### TASK OBJECTIVE
From the data below, copy exactly the lines that lie between the one holding "def saturate (n" and the one holding "by simp [zipFirst_length]⟩", including both, and nothing more.

Start of RECORDS SUPPLIED

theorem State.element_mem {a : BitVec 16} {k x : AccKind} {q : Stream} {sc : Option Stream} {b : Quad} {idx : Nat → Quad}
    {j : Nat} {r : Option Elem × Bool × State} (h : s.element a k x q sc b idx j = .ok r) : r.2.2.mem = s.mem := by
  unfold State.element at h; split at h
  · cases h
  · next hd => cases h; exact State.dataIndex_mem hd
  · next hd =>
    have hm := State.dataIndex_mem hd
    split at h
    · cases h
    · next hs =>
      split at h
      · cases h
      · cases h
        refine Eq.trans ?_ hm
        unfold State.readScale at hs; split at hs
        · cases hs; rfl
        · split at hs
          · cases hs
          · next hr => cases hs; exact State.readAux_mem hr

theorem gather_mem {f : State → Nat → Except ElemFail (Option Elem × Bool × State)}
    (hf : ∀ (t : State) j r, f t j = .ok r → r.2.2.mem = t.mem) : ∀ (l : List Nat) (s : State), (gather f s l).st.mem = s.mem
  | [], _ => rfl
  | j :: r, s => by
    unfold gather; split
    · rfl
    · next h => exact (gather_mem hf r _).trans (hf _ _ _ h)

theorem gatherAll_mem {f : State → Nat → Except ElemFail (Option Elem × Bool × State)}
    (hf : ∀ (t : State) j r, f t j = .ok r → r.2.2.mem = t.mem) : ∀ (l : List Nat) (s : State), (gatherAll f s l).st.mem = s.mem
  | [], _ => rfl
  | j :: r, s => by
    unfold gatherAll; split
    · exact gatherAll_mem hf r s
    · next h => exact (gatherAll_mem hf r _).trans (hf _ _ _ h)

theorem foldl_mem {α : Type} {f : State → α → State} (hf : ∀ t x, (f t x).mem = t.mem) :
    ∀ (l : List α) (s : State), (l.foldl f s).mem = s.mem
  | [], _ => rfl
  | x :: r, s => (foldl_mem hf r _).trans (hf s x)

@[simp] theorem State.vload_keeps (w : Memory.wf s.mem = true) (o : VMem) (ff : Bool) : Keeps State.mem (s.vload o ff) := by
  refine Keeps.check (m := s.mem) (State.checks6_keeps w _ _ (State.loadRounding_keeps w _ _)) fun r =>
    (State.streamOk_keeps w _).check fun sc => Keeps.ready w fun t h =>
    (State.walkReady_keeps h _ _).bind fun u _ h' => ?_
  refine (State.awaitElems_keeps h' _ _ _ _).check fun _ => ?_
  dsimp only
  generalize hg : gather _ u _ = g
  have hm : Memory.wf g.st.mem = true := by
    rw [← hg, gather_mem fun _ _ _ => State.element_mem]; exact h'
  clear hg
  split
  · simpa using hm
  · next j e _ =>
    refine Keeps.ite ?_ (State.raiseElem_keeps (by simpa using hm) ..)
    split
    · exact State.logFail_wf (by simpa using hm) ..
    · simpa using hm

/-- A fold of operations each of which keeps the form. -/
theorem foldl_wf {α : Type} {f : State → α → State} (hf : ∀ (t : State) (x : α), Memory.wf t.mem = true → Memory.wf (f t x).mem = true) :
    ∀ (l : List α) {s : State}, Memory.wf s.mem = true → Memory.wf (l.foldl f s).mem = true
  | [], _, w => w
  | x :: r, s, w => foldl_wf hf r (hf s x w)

End of RECORDS SUPPLIED
Start of RECORDS SUPPLIED

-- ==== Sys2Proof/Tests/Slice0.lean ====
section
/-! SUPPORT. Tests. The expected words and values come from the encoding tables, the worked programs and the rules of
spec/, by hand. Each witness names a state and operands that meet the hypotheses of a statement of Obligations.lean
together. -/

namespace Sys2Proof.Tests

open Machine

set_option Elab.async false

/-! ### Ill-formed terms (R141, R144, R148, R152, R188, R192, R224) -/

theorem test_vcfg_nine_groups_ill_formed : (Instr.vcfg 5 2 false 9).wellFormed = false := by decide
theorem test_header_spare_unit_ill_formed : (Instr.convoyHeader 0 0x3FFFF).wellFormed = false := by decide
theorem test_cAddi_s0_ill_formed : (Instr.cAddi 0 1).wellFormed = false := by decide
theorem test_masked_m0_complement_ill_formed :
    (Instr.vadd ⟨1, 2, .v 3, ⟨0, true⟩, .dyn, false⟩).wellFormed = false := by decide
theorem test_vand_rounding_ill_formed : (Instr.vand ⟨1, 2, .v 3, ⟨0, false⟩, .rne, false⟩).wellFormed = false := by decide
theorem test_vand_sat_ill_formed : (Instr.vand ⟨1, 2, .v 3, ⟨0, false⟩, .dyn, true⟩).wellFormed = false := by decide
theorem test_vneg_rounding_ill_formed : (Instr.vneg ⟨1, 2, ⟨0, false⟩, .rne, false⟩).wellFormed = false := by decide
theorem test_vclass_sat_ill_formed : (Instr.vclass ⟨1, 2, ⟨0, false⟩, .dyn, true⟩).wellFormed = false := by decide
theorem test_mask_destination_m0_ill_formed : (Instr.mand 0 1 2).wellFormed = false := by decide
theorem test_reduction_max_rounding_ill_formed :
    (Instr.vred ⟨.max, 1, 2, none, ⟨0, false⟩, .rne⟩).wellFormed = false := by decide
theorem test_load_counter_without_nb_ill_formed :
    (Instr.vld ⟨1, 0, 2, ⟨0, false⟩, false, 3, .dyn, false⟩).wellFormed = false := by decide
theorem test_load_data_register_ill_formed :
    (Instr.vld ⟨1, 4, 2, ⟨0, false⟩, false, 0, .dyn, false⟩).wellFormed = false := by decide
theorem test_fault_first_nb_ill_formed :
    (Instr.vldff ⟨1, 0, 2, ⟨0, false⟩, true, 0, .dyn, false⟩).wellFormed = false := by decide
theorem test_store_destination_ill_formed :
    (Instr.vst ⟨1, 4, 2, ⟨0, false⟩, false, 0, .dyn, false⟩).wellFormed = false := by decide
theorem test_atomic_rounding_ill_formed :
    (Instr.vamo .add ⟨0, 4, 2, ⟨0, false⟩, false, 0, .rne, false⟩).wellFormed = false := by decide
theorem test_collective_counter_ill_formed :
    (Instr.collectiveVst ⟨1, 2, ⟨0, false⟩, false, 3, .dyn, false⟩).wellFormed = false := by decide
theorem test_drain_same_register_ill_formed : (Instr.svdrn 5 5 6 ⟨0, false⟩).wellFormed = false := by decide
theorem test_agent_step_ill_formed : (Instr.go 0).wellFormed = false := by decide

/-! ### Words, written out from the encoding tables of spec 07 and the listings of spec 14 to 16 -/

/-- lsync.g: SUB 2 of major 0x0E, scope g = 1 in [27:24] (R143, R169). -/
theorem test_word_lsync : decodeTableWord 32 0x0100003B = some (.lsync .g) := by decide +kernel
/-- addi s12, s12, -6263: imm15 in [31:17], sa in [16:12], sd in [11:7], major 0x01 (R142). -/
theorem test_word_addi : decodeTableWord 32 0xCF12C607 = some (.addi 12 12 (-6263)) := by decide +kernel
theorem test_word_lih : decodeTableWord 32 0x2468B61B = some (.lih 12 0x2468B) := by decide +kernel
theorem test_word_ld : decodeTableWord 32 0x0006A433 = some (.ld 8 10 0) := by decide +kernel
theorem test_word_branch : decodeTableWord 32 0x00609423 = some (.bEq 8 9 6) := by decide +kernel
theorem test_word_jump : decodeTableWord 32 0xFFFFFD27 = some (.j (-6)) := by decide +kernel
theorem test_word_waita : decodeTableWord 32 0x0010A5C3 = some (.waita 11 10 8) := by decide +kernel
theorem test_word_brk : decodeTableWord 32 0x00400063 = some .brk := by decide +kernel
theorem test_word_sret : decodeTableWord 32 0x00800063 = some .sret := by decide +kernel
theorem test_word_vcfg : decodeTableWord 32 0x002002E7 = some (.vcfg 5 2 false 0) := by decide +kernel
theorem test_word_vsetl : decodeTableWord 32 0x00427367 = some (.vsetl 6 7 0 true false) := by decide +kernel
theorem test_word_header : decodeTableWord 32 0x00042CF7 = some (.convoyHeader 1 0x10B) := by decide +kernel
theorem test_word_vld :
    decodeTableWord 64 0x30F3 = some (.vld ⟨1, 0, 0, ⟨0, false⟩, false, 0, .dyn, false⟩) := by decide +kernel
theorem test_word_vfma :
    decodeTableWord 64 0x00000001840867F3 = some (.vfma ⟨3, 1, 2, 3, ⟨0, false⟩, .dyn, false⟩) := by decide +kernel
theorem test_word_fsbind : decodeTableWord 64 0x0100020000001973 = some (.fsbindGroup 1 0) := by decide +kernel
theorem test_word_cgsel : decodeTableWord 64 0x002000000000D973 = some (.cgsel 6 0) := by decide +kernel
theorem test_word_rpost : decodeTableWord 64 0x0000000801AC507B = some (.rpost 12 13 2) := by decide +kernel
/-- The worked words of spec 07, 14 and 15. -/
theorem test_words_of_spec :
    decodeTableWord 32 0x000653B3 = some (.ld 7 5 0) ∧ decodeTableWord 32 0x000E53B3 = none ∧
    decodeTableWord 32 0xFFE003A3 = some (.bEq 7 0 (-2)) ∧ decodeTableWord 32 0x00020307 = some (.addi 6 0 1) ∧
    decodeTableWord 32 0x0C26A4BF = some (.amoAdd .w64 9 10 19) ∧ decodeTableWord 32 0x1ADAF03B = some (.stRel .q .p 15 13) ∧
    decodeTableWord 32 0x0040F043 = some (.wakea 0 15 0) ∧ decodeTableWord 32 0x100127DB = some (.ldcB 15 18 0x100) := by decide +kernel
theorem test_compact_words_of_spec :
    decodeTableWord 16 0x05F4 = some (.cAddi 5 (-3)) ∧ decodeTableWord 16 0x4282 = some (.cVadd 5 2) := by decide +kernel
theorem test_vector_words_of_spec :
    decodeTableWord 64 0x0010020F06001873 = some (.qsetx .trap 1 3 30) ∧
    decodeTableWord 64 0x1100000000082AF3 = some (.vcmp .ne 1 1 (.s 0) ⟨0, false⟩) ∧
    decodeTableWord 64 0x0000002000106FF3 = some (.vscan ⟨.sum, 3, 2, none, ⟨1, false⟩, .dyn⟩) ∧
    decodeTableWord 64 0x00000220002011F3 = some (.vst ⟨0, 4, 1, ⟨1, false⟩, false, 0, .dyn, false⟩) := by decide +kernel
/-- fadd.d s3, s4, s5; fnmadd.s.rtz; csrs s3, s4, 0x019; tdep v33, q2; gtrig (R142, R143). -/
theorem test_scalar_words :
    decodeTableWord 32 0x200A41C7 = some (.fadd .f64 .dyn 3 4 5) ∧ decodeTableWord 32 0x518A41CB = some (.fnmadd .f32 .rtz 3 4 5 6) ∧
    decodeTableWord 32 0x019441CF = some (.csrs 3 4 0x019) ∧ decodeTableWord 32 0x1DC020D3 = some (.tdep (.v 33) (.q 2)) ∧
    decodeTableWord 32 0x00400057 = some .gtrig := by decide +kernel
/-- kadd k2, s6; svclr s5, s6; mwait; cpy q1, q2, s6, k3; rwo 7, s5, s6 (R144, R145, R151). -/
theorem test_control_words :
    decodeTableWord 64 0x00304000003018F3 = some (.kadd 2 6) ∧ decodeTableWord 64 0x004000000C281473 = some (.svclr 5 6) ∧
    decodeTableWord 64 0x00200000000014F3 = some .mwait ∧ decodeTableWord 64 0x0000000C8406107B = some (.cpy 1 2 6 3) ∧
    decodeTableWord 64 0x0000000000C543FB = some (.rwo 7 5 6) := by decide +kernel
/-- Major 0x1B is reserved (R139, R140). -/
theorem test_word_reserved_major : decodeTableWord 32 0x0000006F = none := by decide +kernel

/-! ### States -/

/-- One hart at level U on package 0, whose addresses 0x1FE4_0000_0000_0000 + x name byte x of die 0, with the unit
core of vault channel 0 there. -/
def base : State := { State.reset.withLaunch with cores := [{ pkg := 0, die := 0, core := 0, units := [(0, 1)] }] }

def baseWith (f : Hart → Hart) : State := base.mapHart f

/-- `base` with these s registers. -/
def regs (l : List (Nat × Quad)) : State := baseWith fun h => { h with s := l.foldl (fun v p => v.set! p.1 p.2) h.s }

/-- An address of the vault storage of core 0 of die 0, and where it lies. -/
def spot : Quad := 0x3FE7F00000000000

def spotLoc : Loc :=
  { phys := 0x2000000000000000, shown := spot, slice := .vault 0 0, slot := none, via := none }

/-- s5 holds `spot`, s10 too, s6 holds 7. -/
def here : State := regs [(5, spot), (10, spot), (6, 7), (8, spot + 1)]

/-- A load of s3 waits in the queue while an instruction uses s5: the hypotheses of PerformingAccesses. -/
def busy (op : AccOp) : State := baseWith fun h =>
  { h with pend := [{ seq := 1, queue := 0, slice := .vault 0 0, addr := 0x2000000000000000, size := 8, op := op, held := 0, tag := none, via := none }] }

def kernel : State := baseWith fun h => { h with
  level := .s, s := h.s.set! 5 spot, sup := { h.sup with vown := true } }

End of RECORDS SUPPLIED
Start of RECORDS SUPPLIED

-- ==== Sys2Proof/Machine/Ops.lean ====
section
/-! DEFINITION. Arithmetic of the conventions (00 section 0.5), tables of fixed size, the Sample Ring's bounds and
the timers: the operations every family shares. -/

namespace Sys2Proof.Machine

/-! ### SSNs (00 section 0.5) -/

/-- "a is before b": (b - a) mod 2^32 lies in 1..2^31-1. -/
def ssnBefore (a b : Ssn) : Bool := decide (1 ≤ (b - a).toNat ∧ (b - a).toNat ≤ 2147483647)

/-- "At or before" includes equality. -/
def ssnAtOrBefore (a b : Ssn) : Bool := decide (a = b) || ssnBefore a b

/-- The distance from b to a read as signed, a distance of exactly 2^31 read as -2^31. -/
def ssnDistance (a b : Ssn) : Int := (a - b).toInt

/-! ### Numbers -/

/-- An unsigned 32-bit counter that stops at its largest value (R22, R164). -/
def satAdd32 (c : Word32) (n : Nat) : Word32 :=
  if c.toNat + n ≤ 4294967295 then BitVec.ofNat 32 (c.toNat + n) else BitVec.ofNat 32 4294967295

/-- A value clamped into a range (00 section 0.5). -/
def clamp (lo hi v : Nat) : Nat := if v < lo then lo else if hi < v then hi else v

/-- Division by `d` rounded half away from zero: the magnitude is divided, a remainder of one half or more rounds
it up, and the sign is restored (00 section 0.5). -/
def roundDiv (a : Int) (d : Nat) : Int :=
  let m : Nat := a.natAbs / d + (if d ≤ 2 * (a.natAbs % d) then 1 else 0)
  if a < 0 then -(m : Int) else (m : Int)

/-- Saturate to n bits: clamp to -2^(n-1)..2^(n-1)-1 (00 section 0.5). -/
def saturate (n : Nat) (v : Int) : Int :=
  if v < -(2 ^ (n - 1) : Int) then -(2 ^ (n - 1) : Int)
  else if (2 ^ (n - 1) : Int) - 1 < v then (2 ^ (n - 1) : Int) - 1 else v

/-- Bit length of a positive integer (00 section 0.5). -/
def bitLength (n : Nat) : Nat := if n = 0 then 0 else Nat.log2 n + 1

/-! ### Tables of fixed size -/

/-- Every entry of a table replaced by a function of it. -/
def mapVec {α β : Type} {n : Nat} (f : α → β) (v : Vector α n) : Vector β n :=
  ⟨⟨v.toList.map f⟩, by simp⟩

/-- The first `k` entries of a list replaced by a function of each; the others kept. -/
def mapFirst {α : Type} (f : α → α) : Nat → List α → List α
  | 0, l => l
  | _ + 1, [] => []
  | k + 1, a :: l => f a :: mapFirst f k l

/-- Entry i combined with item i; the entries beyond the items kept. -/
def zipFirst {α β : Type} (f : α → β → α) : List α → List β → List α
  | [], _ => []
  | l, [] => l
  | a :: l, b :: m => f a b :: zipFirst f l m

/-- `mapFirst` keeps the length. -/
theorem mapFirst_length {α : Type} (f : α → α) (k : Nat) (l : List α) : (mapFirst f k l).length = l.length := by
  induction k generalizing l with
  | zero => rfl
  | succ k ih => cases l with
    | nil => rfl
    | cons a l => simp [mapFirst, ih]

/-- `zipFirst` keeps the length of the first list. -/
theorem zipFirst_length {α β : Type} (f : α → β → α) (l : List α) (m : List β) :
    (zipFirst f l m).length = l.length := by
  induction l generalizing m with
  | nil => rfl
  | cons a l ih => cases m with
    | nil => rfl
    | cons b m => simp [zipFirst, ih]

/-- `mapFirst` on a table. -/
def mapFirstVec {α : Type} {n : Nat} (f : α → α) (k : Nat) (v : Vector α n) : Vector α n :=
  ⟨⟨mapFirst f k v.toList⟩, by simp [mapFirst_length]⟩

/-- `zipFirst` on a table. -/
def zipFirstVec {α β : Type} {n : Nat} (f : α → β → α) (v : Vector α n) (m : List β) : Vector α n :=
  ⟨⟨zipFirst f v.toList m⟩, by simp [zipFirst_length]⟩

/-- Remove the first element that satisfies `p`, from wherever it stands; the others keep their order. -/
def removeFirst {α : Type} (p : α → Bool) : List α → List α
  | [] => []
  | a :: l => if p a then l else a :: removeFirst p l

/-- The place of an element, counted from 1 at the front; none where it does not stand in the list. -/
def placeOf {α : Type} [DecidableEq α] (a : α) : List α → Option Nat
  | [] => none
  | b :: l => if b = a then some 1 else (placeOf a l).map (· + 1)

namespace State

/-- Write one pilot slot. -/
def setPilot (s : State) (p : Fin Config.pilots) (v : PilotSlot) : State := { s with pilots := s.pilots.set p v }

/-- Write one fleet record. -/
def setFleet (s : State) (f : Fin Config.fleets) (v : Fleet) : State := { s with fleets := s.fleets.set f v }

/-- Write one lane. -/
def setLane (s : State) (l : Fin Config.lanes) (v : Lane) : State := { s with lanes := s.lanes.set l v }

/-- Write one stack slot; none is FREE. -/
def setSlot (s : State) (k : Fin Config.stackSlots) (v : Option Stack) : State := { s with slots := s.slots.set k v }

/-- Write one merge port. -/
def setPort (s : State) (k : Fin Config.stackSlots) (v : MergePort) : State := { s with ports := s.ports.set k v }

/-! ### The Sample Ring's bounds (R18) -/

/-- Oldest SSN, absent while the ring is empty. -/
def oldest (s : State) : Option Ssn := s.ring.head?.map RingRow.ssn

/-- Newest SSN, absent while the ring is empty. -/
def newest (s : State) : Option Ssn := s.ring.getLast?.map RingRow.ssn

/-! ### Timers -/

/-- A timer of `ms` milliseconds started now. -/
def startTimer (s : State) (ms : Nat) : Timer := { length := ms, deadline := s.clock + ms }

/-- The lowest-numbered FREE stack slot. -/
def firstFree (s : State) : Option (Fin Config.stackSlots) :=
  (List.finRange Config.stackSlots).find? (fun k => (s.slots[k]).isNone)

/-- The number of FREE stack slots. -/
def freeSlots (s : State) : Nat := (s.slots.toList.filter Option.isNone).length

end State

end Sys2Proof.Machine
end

End of RECORDS SUPPLIED

### RESULT FOR THIS TASK
def saturate (n : Nat) (v : Int) : Int :=
  if v < -(2 ^ (n - 1) : Int) then -(2 ^ (n - 1) : Int)
  else if (2 ^ (n - 1) : Int) - 1 < v then (2 ^ (n - 1) : Int) - 1 else v

/-- Bit length of a positive integer (00 section 0.5). -/
def bitLength (n : Nat) : Nat := if n = 0 then 0 else Nat.log2 n + 1

/-! ### Tables of fixed size -/

/-- Every entry of a table replaced by a function of it. -/
def mapVec {α β : Type} {n : Nat} (f : α → β) (v : Vector α n) : Vector β n :=
  ⟨⟨v.toList.map f⟩, by simp⟩

/-- The first `k` entries of a list replaced by a function of each; the others kept. -/
def mapFirst {α : Type} (f : α → α) : Nat → List α → List α
  | 0, l => l
  | _ + 1, [] => []
  | k + 1, a :: l => f a :: mapFirst f k l

/-- Entry i combined with item i; the entries beyond the items kept. -/
def zipFirst {α β : Type} (f : α → β → α) : List α → List β → List α
  | [], _ => []
  | l, [] => l
  | a :: l, b :: m => f a b :: zipFirst f l m

/-- `mapFirst` keeps the length. -/
theorem mapFirst_length {α : Type} (f : α → α) (k : Nat) (l : List α) : (mapFirst f k l).length = l.length := by
  induction k generalizing l with
  | zero => rfl
  | succ k ih => cases l with
    | nil => rfl
    | cons a l => simp [mapFirst, ih]

/-- `zipFirst` keeps the length of the first list. -/
theorem zipFirst_length {α β : Type} (f : α → β → α) (l : List α) (m : List β) :
    (zipFirst f l m).length = l.length := by
  induction l generalizing m with
  | nil => rfl
  | cons a l ih => cases m with
    | nil => rfl
    | cons b m => simp [zipFirst, ih]

/-- `mapFirst` on a table. -/
def mapFirstVec {α : Type} {n : Nat} (f : α → α) (k : Nat) (v : Vector α n) : Vector α n :=
  ⟨⟨mapFirst f k v.toList⟩, by simp [mapFirst_length]⟩

/-- `zipFirst` on a table. -/
def zipFirstVec {α β : Type} {n : Nat} (f : α → β → α) (v : Vector α n) (m : List β) : Vector α n :=
  ⟨⟨zipFirst f v.toList m⟩, by simp [zipFirst_length]⟩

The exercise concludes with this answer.